**DATA RECORDS**

-- ==== Sys2Proof/Tests/Slice0.lean ====
section
/-! SUPPORT. The model's own tests: the checks of WellFormed refuse what they are for; single commands give the values the data
manual works out; and for each statement with hypotheses a concrete state that meets them. Expected values are the manual's. -/

namespace Sys2Proof.Tests
open Sys2Proof Sys2Proof.Machine

-- One theorem after another: side by side, the many kernel evaluations of this file exhaust the build's memory limit.
set_option Elab.async false

/-! ## WellFormed -/

theorem test_wf_refuses_gap_above_longest : (Instr.rxFall .a { markBits := 181, bit := 0 }).wellFormed = false := by decide
theorem test_wf_takes_longest_gap : (Instr.rxFall .a { markBits := 180, bit := 0 }).wellFormed = true := by decide
theorem test_wf_refuses_known_code : (Instr.unknownCommandCode 0x10).wellFormed = false := by decide
theorem test_wf_takes_unknown_code : (Instr.unknownCommandCode 0x16).wellFormed = true := by decide
theorem test_wf_refuses_result_moved_to_itself : (Instr.resultRead (.moved 0x03) .none).wellFormed = false := by decide
theorem test_wf_refuses_ptr_moved_to_itself : (Instr.mmPtrLowRead (.moved 0x0A)).wellFormed = false := by decide
theorem test_wf_refuses_data_moved_to_itself : (Instr.mmDataRead (.moved 0x0C)).wellFormed = false := by decide
theorem test_wf_refuses_capture_moved_to_itself : (Instr.capDataRead (.moved 0x0D)).wellFormed = false := by decide
theorem test_wf_takes_moved_read : (Instr.mmDataRead (.moved 0x00)).wellFormed = true := by decide
theorem test_wf_refuses_command_as_register : (Instr.registerWrite .taken 0x03 0x10).wellFormed = false := by decide
theorem test_wf_takes_page_write : (Instr.registerWrite .taken 0x01 7).wellFormed = true := by decide

/-! ## The command code table (R196) and the table's words -/

theorem test_every_code_names_its_command :
    commandCodes.map commandOfCode =
      [.timeSnapshot, .timeLoadCal, .timeLoadCount, .timeStep, .timeRun, .timeStop, .entryLoad, .entryRead, .entryRelease,
       .entryArmAt, .entryArmIn, .entryDisarm, .agendaClear, .lineWrite, .lineRead, .msgDefine, .msgUndefine, .msgRead,
       .chConfig, .chFrameConfig, .chSend, .chBreak, .chAbort, .chTxReset, .chRxReset, .chRead, .loopSet, .evConfig, .capPop,
       .capFlush, .trigWrite, .trigRead, .trigDisable, .noticePop, .noticeFlush, .softReset] := by decide
theorem test_other_code_is_unknown : commandOfCode 0xFF = .unknownCommandCode 0xFF := by decide
theorem test_no_word_spells_a_command : decodeTableWord 8 0x10 = none := rfl

/-! ## Helpers -/

/-- The state a command leaves. -/
def after (c : Instr) (s : State) : State :=
  match exec c s with
  | .next t => t
  | .fault _ => s
  | .refused _ => s

/-- The part after a cold start with the Time Base RUNNING at a count. -/
def runningAt (count : Nat) : State :=
  { State.reset with tb := { State.reset.tb with run := .running, count := count } }

/-- The part with ARG and one byte of a staging field set by the test. -/
def withArg (s : State) (arg : Byte) : State := { s with biu := { s.biu with arg := arg } }

/-- Bytes as a staging of `n` bytes. -/
def stage (n : Nat) (bytes : List Byte) : Vector Byte n := Vector.ofFn fun i => bytes.getD i.val 0

/-- A tick eight oscillator periods after the step before, or at the first pass of the phase from 7 to 0, that every block takes
at once. -/
def prompt : TickOrder := { waited := 7, edgeStampBefore := false, lateDu := false, lateTxA := false, lateTxB := false }

/-- Slot 5 ARMED with an entry, alone on the due list, and slot 6 HELD with the FREE image's fields. -/
def armed (e : Entry) (count : Nat) : State :=
  { runningAt count with
    au := { Agenda.reset with
      slots := (Agenda.reset.slots.set 5 { state := .armed, entry := e }).set 6 { state := .held, entry := Entry.freeImage }
      dueList := [5] } }

/-- A state whose agenda has a command in flight. -/
def inFlight (s : State) (command : AgendaCommand) (arg : Byte) (staging : Vector Byte 28) : State :=
  { s with au := { s.au with inFlight := some { command := command, arg := arg, staging := staging } } }

/-- Message 3 defined at offset 0 with length 2, its bytes 0x41 and 0x42. -/
def withMessage (s : State) : State :=
  { s with mm := { s.mm with
    store := [(0, 0x41), (1, 0x42)]
    directory := s.mm.directory.set 3 { defined := true, offset := 0, length := 2, busy := 0 } } }

/-- Both of channel A's enables on. -/
def onA (s : State) : State :=
  let on : ChannelConfig := { ChannelConfig.reset with txEnable := true, rxEnable := true }
  { s with ser := { s.ser with chans := s.ser.chans.set .a { s.chan .a with config := on } } }

/-- Channel A sends the SENDs of message 3 in a queue. -/
def sending (queue : List Request) (index : Nat) : State :=
  (withMessage (onA State.reset)).withTx .a
    { Transmitter.reset with state := .sending, queue := queue, out := .char 0x41, byteIndex := index, elapsed := 9 }

/-- Channel A's receiver in a given condition. -/
def receiving (r : Receiver) : State := (onA State.reset).withRx .a r

/-- An EDGE record of EV0. -/
def edgeRecord : CaptureRecord := freshRecord (.edge 0 .rising) { count := 7, generation := 0 } 0

/-- The capture queue with `n` closed records. -/
def queued (s : State) (n : Nat) : State := { s with cu := { s.cu with queue := List.replicate n edgeRecord } }

/-- A FRAME record of channel A with `n` bytes at place 0. -/
def frameRecord (n : Nat) : CaptureRecord :=
  { freshRecord (.frame .a) { count := 7, generation := 0 } 0 with length := n, endCause := some .gap }

/-- The read window with a two-byte frame of channel A. -/
def window (index : Nat) : State :=
  { State.reset with cu := { Capture.reset with
    window := some (frameRecord 2), readIndex := index, rings := { a := { start := 0, held := [0x41, 0x42] }, b := .reset } } }

/-- Edges found at a tick and not yet offered. -/
def found (s : State) (edges : List (Fin 4 × EdgeDir)) (generation : BitVec 8) : State :=
  { s with evi := { s.evi with found := [{ edges := edges, stamp := { count := 7, generation := generation } }] } }

/-! ## Time Base (01) -/

theorem test_last_calendar_value_is_end :
    ({ year := 2099, month := 12, day := 31, hour := 23, minute := 59, second := 59, fraction := 4095 } : Calendar).toTicks =
      Config.endTime := by decide +kernel
theorem test_first_day_is_a_saturday :
    calendarOf 0 = { year := 2000, month := 1, day := 1, hour := 0, minute := 0, second := 0, fraction := 0 } ∧
      weekdayOf 0 = 6 := by decide +kernel
theorem test_no_29_february_2001 :
    ({ year := 2001, month := 2, day := 29, hour := 0, minute := 0, second := 0, fraction := 0 } : Calendar).valid = false ∧
    ({ year := 2000, month := 2, day := 29, hour := 0, minute := 0, second := 0, fraction := 0 } : Calendar).valid = true := by
  decide +kernel
theorem test_no_second_60 :
    ({ year := 2000, month := 1, day := 1, hour := 23, minute := 59, second := 60, fraction := 0 } : Calendar).valid = false := by
  decide +kernel
theorem test_unwritten_staging_is_a_bad_date : (after .timeLoadCal State.reset).biu.result = .badDate := by decide +kernel
theorem test_no_tick_right_after_a_load :
    (after (.tick 0 { prompt with waited := 6 }) (after .timeLoadCount (runningAt 0))).tb =
      { (after .timeLoadCount (runningAt 0)).tb with phase := 7 } := by decide +kernel
theorem test_tick_reaches_end :
    (after (.tick 0 prompt) (runningAt (Config.endTime - 1))).tb.count = Config.endTime := by decide +kernel
theorem test_tick_at_end_stops :
    (after (.tick 0 prompt) (runningAt Config.endTime)).tb.run = .stopped ∧
      (after (.tick 0 prompt) (runningAt Config.endTime)).faultSet .timeEnd = true := by decide +kernel
theorem test_run_at_end_is_refused : (after .timeRun (runningAt Config.endTime)).biu.result = .outOfRange := by decide +kernel
theorem test_step_back_keeps_the_fraction :
    (after .timeStep { runningAt 5000 with tb := { (runningAt 5000).tb with
      staging := stage 18 (List.replicate 16 0 ++ [0xFF, 0xFF]) } }).tb.count = 904 := by decide +kernel

/-! ## Agenda and occurrences (02, 03) -/

/-- Slot 30 of chapter 03's worked sequence, in slot 5: period 40,960, repeat 4, remaining 1, tolerance 200, DL5. -/
def lastOfFour : Entry :=
  { Entry.freeImage with
    due := 6000000, period := 40960, repeats := 4, remaining := 1, tolerance := 200, setMask := 0x20,
    notify := { onFire := true, onMiss := false, onSpent := true, onTxEnd := false } }

theorem test_late_within_tolerance_is_performed :
    (after .occurrence (armed lastOfFour 6000150)).niu.queue.map Notice.body =
      [.fired 5 150 none false, .spent 5 .repeatDone] := by decide +kernel
theorem test_beyond_tolerance_consumes_two :
    (after .occurrence (armed lastOfFour 6050000)).au.slots[5].entry.missed = 2 ∧
      (after .occurrence (armed lastOfFour 6050000)).au.slots[5].entry.spent = some .repeatDone ∧
      (after .occurrence (armed lastOfFour 6050000)).du.lines[5].level = false := by decide +kernel
theorem test_disarm_before_the_last_occurrence :
    (after .agendaCommandCompletion (inFlight (armed lastOfFour 5999999) .disarm 5 Agenda.reset.staging)).au.slots[5].entry =
      lastOfFour := by decide +kernel
theorem test_load_finds_armed :
    (after .agendaCommandCompletion (inFlight (armed lastOfFour 5999999) .load 5 Agenda.reset.staging)).biu.result =
      .badState := by decide +kernel
theorem test_reset_staging_loads_a_one_shot :
    (after .agendaCommandCompletion (inFlight State.reset .load 9 Agenda.reset.staging)).au.slots[9] =
      { state := .held, entry := Entry.freeImage } := by decide +kernel
theorem test_message_without_definition_is_refused :
    (after .occurrence (armed { lastOfFour with message := some 3 } 6000000)).niu.queue.head?.map Notice.body =
      some (.fired 5 0 (some .noMessage) false) := by decide +kernel
theorem test_two_requests_for_one_slot :
    (after .armRequestGroup { armed lastOfFour 0 with tu := { Triggers.reset with
      answers := [[{ rule := 0, slot := 6, due := 40, current := true }, { rule := 1, slot := 6, due := 50, current := true }]]
      } }).au.slots[6].entry.due = 40 := by decide +kernel

/-! ## Dispatch lines (04): a toggle of a line pulsed from 0 to 1 meets its pulse end (R73) -/

/-- DL0 pulsed to 1 with one tick remaining; LINE_WRITE staging for a toggle with W = 20. -/
def pulsed : State :=
  { State.reset with du := { DispatchUnit.reset with
    staging := stage 5 [1, 1, 20, 0, 1]
    lines := DispatchUnit.reset.lines.set 0
      { level := true, driven := true, pending := some { level := false, remaining := 1 }, source := .host } } }

/-- The order in which the tick reaches the Dispatch Unit late. -/
def late : TickOrder := { prompt with lateDu := true }

theorem test_action_first :
    (after (.tick 0 prompt) (after .lineWrite pulsed)).du.lines[0] =
      { level := false, driven := true, pending := some { level := true, remaining := 19 }, source := .host } := by decide +kernel
theorem test_pulse_end_first :
    (after .lineWrite (after (.tick 0 prompt) pulsed)).du.lines[0] =
      { level := true, driven := true, pending := some { level := false, remaining := 20 }, source := .host } := by decide +kernel
theorem test_pulse_ends_at_its_tick :
    (after (.tick 0 prompt) pulsed).du.lines[0] =
      { level := false, driven := true, pending := none, source := .host } := by decide +kernel
/-- Slot 5 with a pulse of one tick on DL5, due at the next tick, and its OCCURRENCE next in the queue. -/
def pulsing : State := { armed { lastOfFour with pulseWidth := 1 } 5999999 with pending := [.occurrence] }

/-- The part after a tick in a given order and the OCCURRENCE behind it, with nothing more in the queue (R71). -/
def pulsedAt (order : TickOrder) : State := after .occurrence { after (.tick 0 order) pulsing with pending := [] }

**WORK INSTRUCTION**
Copy out only the lines of the records above from the one with "def edgeRecord : CaptureRecord" through the one with "weekdayOf 0 = 6 := by decide +kernel", exactly as they stand, both included.

**THE ANSWER**
def edgeRecord : CaptureRecord := freshRecord (.edge 0 .rising) { count := 7, generation := 0 } 0

/-- The capture queue with `n` closed records. -/
def queued (s : State) (n : Nat) : State := { s with cu := { s.cu with queue := List.replicate n edgeRecord } }

/-- A FRAME record of channel A with `n` bytes at place 0. -/
def frameRecord (n : Nat) : CaptureRecord :=
  { freshRecord (.frame .a) { count := 7, generation := 0 } 0 with length := n, endCause := some .gap }

/-- The read window with a two-byte frame of channel A. -/
def window (index : Nat) : State :=
  { State.reset with cu := { Capture.reset with
    window := some (frameRecord 2), readIndex := index, rings := { a := { start := 0, held := [0x41, 0x42] }, b := .reset } } }

/-- Edges found at a tick and not yet offered. -/
def found (s : State) (edges : List (Fin 4 × EdgeDir)) (generation : BitVec 8) : State :=
  { s with evi := { s.evi with found := [{ edges := edges, stamp := { count := 7, generation := generation } }] } }

/-! ## Time Base (01) -/

theorem test_last_calendar_value_is_end :
    ({ year := 2099, month := 12, day := 31, hour := 23, minute := 59, second := 59, fraction := 4095 } : Calendar).toTicks =
      Config.endTime := by decide +kernel
theorem test_first_day_is_a_saturday :
    calendarOf 0 = { year := 2000, month := 1, day := 1, hour := 0, minute := 0, second := 0, fraction := 0 } ∧
      weekdayOf 0 = 6 := by decide +kernel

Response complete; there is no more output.